According to The Editor's Weblog The latest figures from the UK Audit Bureau of Circulation show that every British regional paper, both morning and evening, lost paying readers in the second half of 2005.
Reports that the The Newspaper Society, sees some light in the dark numbers and claims that "websites, niche magazines and broadcast platforms, ‘Lite’ editions for commuters, podcasts, mobile phones and e-editions are all allowing people to access news and entertainment on the move, and are proving increasingly popular for regional press consumers.
We saw this month that people in the UK spend more time on-line than watching television.
This tells us that the tipping point is here and now.
The content manager at Northcliffe Electronic Publishing, Robert Hardie, said, "Readers who were previously disenfranchised for geographical or logistical reasons from buying their local paper can now access it online, and both the age and social demographics are different for the online audience than they are for the traditional newspaper-buying one.”

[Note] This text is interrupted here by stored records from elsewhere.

-- ==== Sys2Proof/Laws/PerInstr.lean ====
section
/-! SUPPORT. Facts about every command as a piece of notation, one lemma per constructor (30_encoding.md R50, R51). -/

namespace Sys2Proof.Laws.EncodedFields

/-- The encoded word has the command's opcode in OP and 0 in RSV, and its unused fields are 0 (R51, R54). -/
def Statement (i : Instr) : Prop :=
  opOf (encode i) = i.opcode ∧ rsvOf (encode i) = 0 ∧ unusedFieldSet (encode i) = false

theorem nop : Statement .nop := by
  simp [Statement, encode, Instr.opcode, unusedFieldSet, fieldUse, ixBits]
theorem montmul (rd ra rb rc : RegIx) : Statement (.montmul rd ra rb rc) := by
  simp [Statement, encode, Instr.opcode, unusedFieldSet, fieldUse, ixBits]
theorem montr2 (rd rc : RegIx) : Statement (.montr2 rd rc) := by
  simp [Statement, encode, Instr.opcode, unusedFieldSet, fieldUse, ixBits]
theorem tomont (rd ra rc : RegIx) : Statement (.tomont rd ra rc) := by
  simp [Statement, encode, Instr.opcode, unusedFieldSet, fieldUse, ixBits]
theorem frommont (rd ra rc : RegIx) : Statement (.frommont rd ra rc) := by
  simp [Statement, encode, Instr.opcode, unusedFieldSet, fieldUse, ixBits]
theorem modred (rd ra rc : RegIx) : Statement (.modred rd ra rc) := by
  simp [Statement, encode, Instr.opcode, unusedFieldSet, fieldUse, ixBits]
theorem modmul (rd ra rb rc : RegIx) : Statement (.modmul rd ra rb rc) := by
  simp [Statement, encode, Instr.opcode, unusedFieldSet, fieldUse, ixBits]
theorem modexp (rd ra rb rc : RegIx) : Statement (.modexp rd ra rb rc) := by
  simp [Statement, encode, Instr.opcode, unusedFieldSet, fieldUse, ixBits]
theorem gcd (rd ra rb : RegIx) : Statement (.gcd rd ra rb) := by
  simp [Statement, encode, Instr.opcode, unusedFieldSet, fieldUse, ixBits]
theorem xgcd (rd re ra rb : RegIx) : Statement (.xgcd rd re ra rb) := by
  simp [Statement, encode, Instr.opcode, unusedFieldSet, fieldUse, ixBits]
theorem modinv (rd ra rc : RegIx) : Statement (.modinv rd ra rc) := by
  simp [Statement, encode, Instr.opcode, unusedFieldSet, fieldUse, ixBits]
theorem rmwit (ra rc : RegIx) : Statement (.rmwit ra rc) := by
  simp [Statement, encode, Instr.opcode, unusedFieldSet, fieldUse, ixBits]

end Sys2Proof.Laws.EncodedFields
end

Communications director of the Society, Lynne Anderson feels that "Measuring circulation alone clearly no longer gives an accurate picture of a regional centre’s reach . The challenge is to develop a national method of multi-media audience measurement which provides more meaningful figures for advertisers and agencies." This suggests that PR media planners and the PR Evaluationsist have a problem. Apparently evaluation reach numbers are now suspect! Circulation is not king. The engaged readers is more powerful and more committed. An engaged reader not going to believe a BuzzAgent? The person who is intruding and getting in the way of what 'I' want to find out'. In the networked community, this is a receipt for market oblivion.
The Big Gorilla announcement that News International is working hard at developing its on-line presence is really important. It says that on-line is now top priority for PR. According to The Economist, Murdock's News Corporation spent more than a billion dollars buying barely profitable internet companies. He did not do this for nothing.

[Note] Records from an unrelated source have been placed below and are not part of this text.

-- ==== Sys2Proof/Tests/Slice0.lean ====
section
/-! SUPPORT. The model's own tests: the WellFormed smoke, words written out from 30_encoding.md R53, vectors of
95_test_vectors.md (each named beside its test), and for every statement with hypotheses a witness that meets them. -/

namespace Sys2Proof.Tests

open Sys2Proof Sys2Proof.Machine

/-! ## Small states -/

/-- W = 32, NREG = 8 (95_test_vectors.md section 0). -/
def small : Params := { wwords := 1, nreg := 8, base := 0x4000, unwritten := .free }

/-- W = 64, NREG = 4. -/
def twoWords : Params := { wwords := 2, nreg := 4, base := 0, unwritten := .free }

/-- `small`, with a read of an unwritten word the fault of R32. -/
def strict : Params := { small with unwritten := .fault }

/-- After power-on reset, with the given values loaded into r0, r1, … of the instance. -/
def loaded (p : Params) (vs : List Nat) : State :=
  { State.resetOf p with
    x := vs.map (fun v => (natToWords p.wwords v).map some)
      ++ List.replicate (p.nreg - vs.length) (List.replicate p.wwords none) }

/-- The next state of an outcome. -/
def nextOf (o : Host.Outcome State Fault Refusal) : Option State :=
  match o with
  | .next t => some t
  | .fault _ => none
  | .refused _ => none

/-- The fault an outcome is. -/
def faultOf (o : Host.Outcome State Fault Refusal) : Option Fault :=
  match o with
  | .next _ => none
  | .fault f => some f
  | .refused _ => none

/-- STATUS and the registers that changed, by their word 0, after the one step that runs the word `w`. -/
def outcome (w : Nat) (s : State) : Option (Word × List (Nat × Word)) :=
  (nextOf (step (s.withFetchWord 32 w))).map fun t =>
    (t.statusWord, (List.range 16).filterMap fun i =>
      if t.word i 0 = s.word i 0 then none else (t.word i 0).map fun v => (i, v))

/-- The answer and STATUS after one event. -/
def after (e : Event) (s : State) : Option (Option Word × Word) :=
  (nextOf (step { s with events := [e] })).map fun t => (t.reply, t.statusWord)

/-- The state after one event. -/
def did (e : Event) (s : State) : Option State := nextOf (step { s with events := [e] })

/-- A block with the word `w` in progress, before the given events. -/
def busyWith (w : Word) (es : List Event) (s : State) : State := { s.accept w with events := es }

/-! ## WellFormed smoke -/

theorem test_wellFormed_refuses_one_destination : (Instr.xgcd 3 3 0 1).wellFormed = false := by decide
theorem test_wellFormed_admits_two_destinations : (Instr.xgcd 3 4 3 4).wellFormed = true := by decide

/-! ## Decoding: words written out bit by bit from the patterns of R53 -/

theorem test_decode_nop : decode 0b0000_0000_0000_0000_0000_0000_00000000#32 = .ok .nop := by decide
theorem test_decode_montmul :
    decode 0b0000_1111_1000_0100_0000_0010_00000001#32 = .ok (.montmul 2 4 8 15) := by decide
theorem test_decode_montr2 : decode 0b0000_0001_0000_0000_0000_1000_00000010#32 = .ok (.montr2 8 1) := by decide
theorem test_decode_tomont : decode 0b0000_0100_0000_0010_0000_0001_00000011#32 = .ok (.tomont 1 2 4) := by decide
theorem test_decode_frommont :
    decode 0b0000_1000_0000_0100_0000_0010_00000100#32 = .ok (.frommont 2 4 8) := by decide
theorem test_decode_modred : decode 0b0000_0001_0000_1000_0000_0100_00000101#32 = .ok (.modred 4 8 1) := by decide
theorem test_decode_modmul :
    decode 0b0000_0001_0010_0100_0000_1000_00000110#32 = .ok (.modmul 8 4 2 1) := by decide
theorem test_decode_modexp :
    decode 0b0000_0010_0001_0000_0000_0011_00000111#32 = .ok (.modexp 3 0 1 2) := by decide
theorem test_decode_gcd : decode 0b0000_0000_1111_0100_0000_0001_00001000#32 = .ok (.gcd 1 4 15) := by decide
theorem test_decode_xgcd :
    decode 0b0000_0000_1000_0100_0010_0001_00001001#32 = .ok (.xgcd 1 2 4 8) := by decide
theorem test_decode_modinv : decode 0b0000_0001_0000_0010_0000_0100_00001010#32 = .ok (.modinv 4 2 1) := by decide
theorem test_decode_rmwit : decode 0b0000_1000_0000_0001_0000_0000_00001011#32 = .ok (.rmwit 1 8) := by decide

/-- EN2, EN4, EN5, EN6, EN7, and OP = 0xFF of EN3 (R54). -/
theorem test_decode_illegal :
    decode 0x0000000C#32 = .error .reservedOpcode ∧ decode 0x000000FF#32 = .error .reservedOpcode
    ∧ decode 0x10000007#32 = .error .reservedField ∧ decode 0x00001307#32 = .error .unusedField
    ∧ decode 0x00000100#32 = .error .unusedField ∧ decode 0x00003309#32 = .error .sameDestination := by decide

“The debate is one of the side-effects of the digital revolution in which the dinosaurs must adapt or die. As one of the biggest beasts, ITV has already swallowed up a new competitor, the Friends Reunited website,” commented Jennifer Cunningham in the Herald noted this week.
The BBC which is no slouch when it comes to bridging the gap between traditional and on-line media, has signed up Dan Gillmore to explain the development of citizen media.

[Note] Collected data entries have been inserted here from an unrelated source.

/-- Every word with this opcode is a command of format `L`, or is illegal (R48, R49, R57, R59). -/
def FormatL (op : BitVec 8) (mk : Nat → Instr) : Prop :=
  ∀ w : Word, opField w = op →
    (rsvField w = 0 → (argField w).toNat < 16 → decode w = .ok (mk (argField w).toNat)) ∧
    ((rsvField w ≠ 0 ∨ 16 ≤ (argField w).toNat) → ∀ s, acceptWord w s = .next (s.answered 4 0))

/-- Every word with this opcode is a command of format `A`, or is illegal (R48, R49, R57, R59). -/
def FormatA (op : BitVec 8) (mk : Nat → Instr) : Prop :=
  ∀ w : Word, opField w = op →
    (rsvField w = 0 → decode w = .ok (mk (argField w).toNat)) ∧
    (rsvField w ≠ 0 → ∀ s, acceptWord w s = .next (s.answered 4 0))

/-- The state is ready and its fixed tables are those of the default configuration. -/
def DefaultReady (s : State) : Prop :=
  s.mode = .ready ∧ s.cfg = defaultConfig ∧ FixedTables s.cfg s.mem

/-- What `INIT` leaves as it was (R105). -/
def InitKeeps (s t : State) : Prop :=
  t.mem.len = s.mem.len ∧ t.mem.code = s.mem.code ∧ t.nsym = s.nsym ∧ t.cv = s.cv ∧ t.cfg = s.cfg ∧
    t.resets = s.resets ∧ t.inputs = s.inputs

/-- The six fixed tables of two memories are the same data. -/
def SameFixedTables (m n : Memory) : Prop :=
  m.fixll = n.fixll ∧ m.fixd = n.fixd ∧ m.ltab = n.ltab ∧ m.dtab = n.dtab ∧ m.lxtra = n.lxtra ∧
    m.dxtra = n.dxtra

/-- The rule of R69 in closed form: the unreversed code of symbol `s` is the first code of its length
plus the number of earlier symbols of that length. -/
def codeNumber (lens : List (BitVec 4)) (s : Nat) (l : BitVec 4) : Nat :=
  firstCode (countLengths lens) l.toNat + (lens.take s).countP (fun m => m == l)

/-- The third method of R80: `next_code[L] ≤ 2^L` is checked after each increment of step 3. -/
def incrementsStayWithin (next : Vector Nat 16) : List (BitVec 4) → Bool
  | [] => true
  | l :: ls =>
    if l = 0 then incrementsStayWithin next ls
    else decide (reg next l.toNat + 1 ≤ 2 ^ l.toNat)
      && incrementsStayWithin (setReg next l.toNat (reg next l.toNat + 1)) ls

/-- The table of R91: first index, last index, code, base, extra. -/
def dtabRanges : List (Nat × Nat × Nat × Nat × Nat) :=
  [ (0, 0, 0, 1, 0), (1, 1, 1, 2, 0), (2, 2, 2, 3, 0), (3, 3, 3, 4, 0), (4, 5, 4, 5, 1),
    (6, 7, 5, 7, 1), (8, 11, 6, 9, 2), (12, 15, 7, 13, 2), (16, 23, 8, 17, 3), (24, 31, 9, 25, 3),
    (32, 47, 10, 33, 4), (48, 63, 11, 49, 4), (64, 95, 12, 65, 5), (96, 127, 13, 97, 5),
    (128, 191, 14, 129, 6), (192, 255, 15, 193, 6), (258, 258, 16, 257, 7), (259, 259, 17, 385, 7),
    (260, 261, 18, 513, 8), (262, 263, 19, 769, 8), (264, 267, 20, 1025, 9),
    (268, 271, 21, 1537, 9), (272, 279, 22, 2049, 10), (280, 287, 23, 3073, 10),
    (288, 303, 24, 4097, 11), (304, 319, 25, 6145, 11), (320, 351, 26, 8193, 12),
    (352, 383, 27, 12289, 12), (384, 447, 28, 16385, 13), (448, 511, 29, 24577, 13) ]

end Sys2Proof.Machine

open Sys2Proof Sys2Proof.Machine

/-! ## Encoding -/

/-- Words written out from the encodings of R56, the operands among them from 95_test_vectors.md
sections 2.6 and 4. -/
def Obligations.WordsFromTheSpecDecodeToTheirCommands : Prop :=
  decode 0b00000001000000000000000000000000 = .ok .init ∧
  decode 0b00000010000000000000000000000000 = .ok .stat ∧
  decode 0b00010001000000000000000000001111 = .ok (.pushlen 15) ∧
  decode 0b00010011000000000000000000000111 = .ok (.rdcode 7) ∧
  decode 0b00100001000000001000000000000000 = .ok (.dclass 32768) ∧
  decode 0b00100100000000001111111111111111 = .ok (.didx 65535) ∧
  decode 0b00110000000000000000000100000000 = .ok (.rdfixl 256)

/-- Sections 1 and 4 of 30_encoding.md: no bit of an encoding is dropped. -/
def Obligations.DecodingAnEncodedCommandGivesItBack : Prop :=
  ∀ i : Instr, i.wellFormed = true → decode (encode i) = .ok i

/-- And a word that decodes is the one word of its command (R58: no second encoding). -/
def Obligations.EncodingADecodedWordGivesItBack : Prop :=
  ∀ (w : Word) (i : Instr), decode w = .ok i → i.wellFormed = true ∧ encode i = w

/-- R56: the opcode map has fifteen rows, and a word is a row's command exactly when `(W & mask) =
match`. -/
def Obligations.AWordIsACommandWhenItMatchesARow : Prop :=
  opcodeTable.length = 15 ∧
  ∀ w : Word, ∀ row ∈ opcodeTable,
    (w &&& row.mask = row.matchBits ↔ ∃ i, decode w = .ok i ∧ i.mnemonic = row.mnemonic)

/-- R57: a word that matches no row is illegal, raises `IllegalCommand` and changes no state; and these
words are those with an `op` outside the fifteen, of which there are 241, with `rsv` not 0, with `arg`
not 0 in format `N`, or with `arg[15:4]` not 0 in `PUSHLEN`. -/
def Obligations.EveryOtherWordIsIllegalAndChangesNothing : Prop :=
  (∀ w : Word, (∀ row ∈ opcodeTable, w &&& row.mask ≠ row.matchBits) →
    (∃ e, decode w = .error e) ∧
    ∀ s rest, s.inputs = .command w :: rest →
      step s = .next (State.answered { s with inputs := rest } 4 0)) ∧
  (∀ w : Word, (∀ row ∈ opcodeTable, w &&& row.mask ≠ row.matchBits) ↔
    ((∀ row ∈ opcodeTable, opField w ≠ row.op) ∨ rsvField w ≠ 0 ∨
      (∃ row ∈ opcodeTable, opField w = row.op ∧ row.format = .n ∧ argField w ≠ 0) ∨
      (∃ row ∈ opcodeTable, opField w = row.op ∧ row.format = .l ∧ 16 ≤ (argField w).toNat))) ∧
  ((List.range 256).filter (fun k => opcodeTable.all (fun row => row.op.toNat != k))).length = 241

/-! ## The step -/

/-- Section 4 of 20_memory.md: a step takes the host's next word, decodes it and runs the command, on
the state without that word. The block has no program counter (R14), so nothing else moves. -/
def Obligations.AStepRunsTheDecodedCommand : Prop :=
  ∀ (s : State) (w : Word) (rest : List HostInput) (i : Instr),
    s.inputs = .command w :: rest → decode w = .ok i →
      step s = exec i { s with inputs := rest }

/-- Section 1 of 70_reset_and_hazards.md: with no command presented the block waits. That waiting is a
step that changes nothing is the model's choice (notes/assumptions/2.md). -/
def Obligations.AnIdleBlockWaitsUnchanged : Prop :=
  ∀ s : State, s.inputs = [] → step s = .next s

Georgina Harvey, managing director of Trinity Mirror's regional titles, said: "Trinity Mirror is rapidly becoming a multi-platform publisher.
This on-line presence must now open up new PR jobs to assist in influencing the changing face of PR with all these new communications channels opening up so fast. Press relations is no longer enough.
The future of Public Relations is no longer in print. In fact, it is no longer about narrow definitions of stakeholders or publics, such approaches need robust methodologies to succeed and PR has to work at a more profound level.
This new world is much more to do with social frames and understanding the nature of organisations. It needs these tools to help us use the language, content in context and appropriate communication channels. The 'long conversation (durring which the organisation may sell something) is now critical to relationship creation, building and management. The power curve militates against artificial WOM. People just don't believe plugs, spin, advertising and all the rest of the mantra you hear from the marketing and advertising industry based on OTS.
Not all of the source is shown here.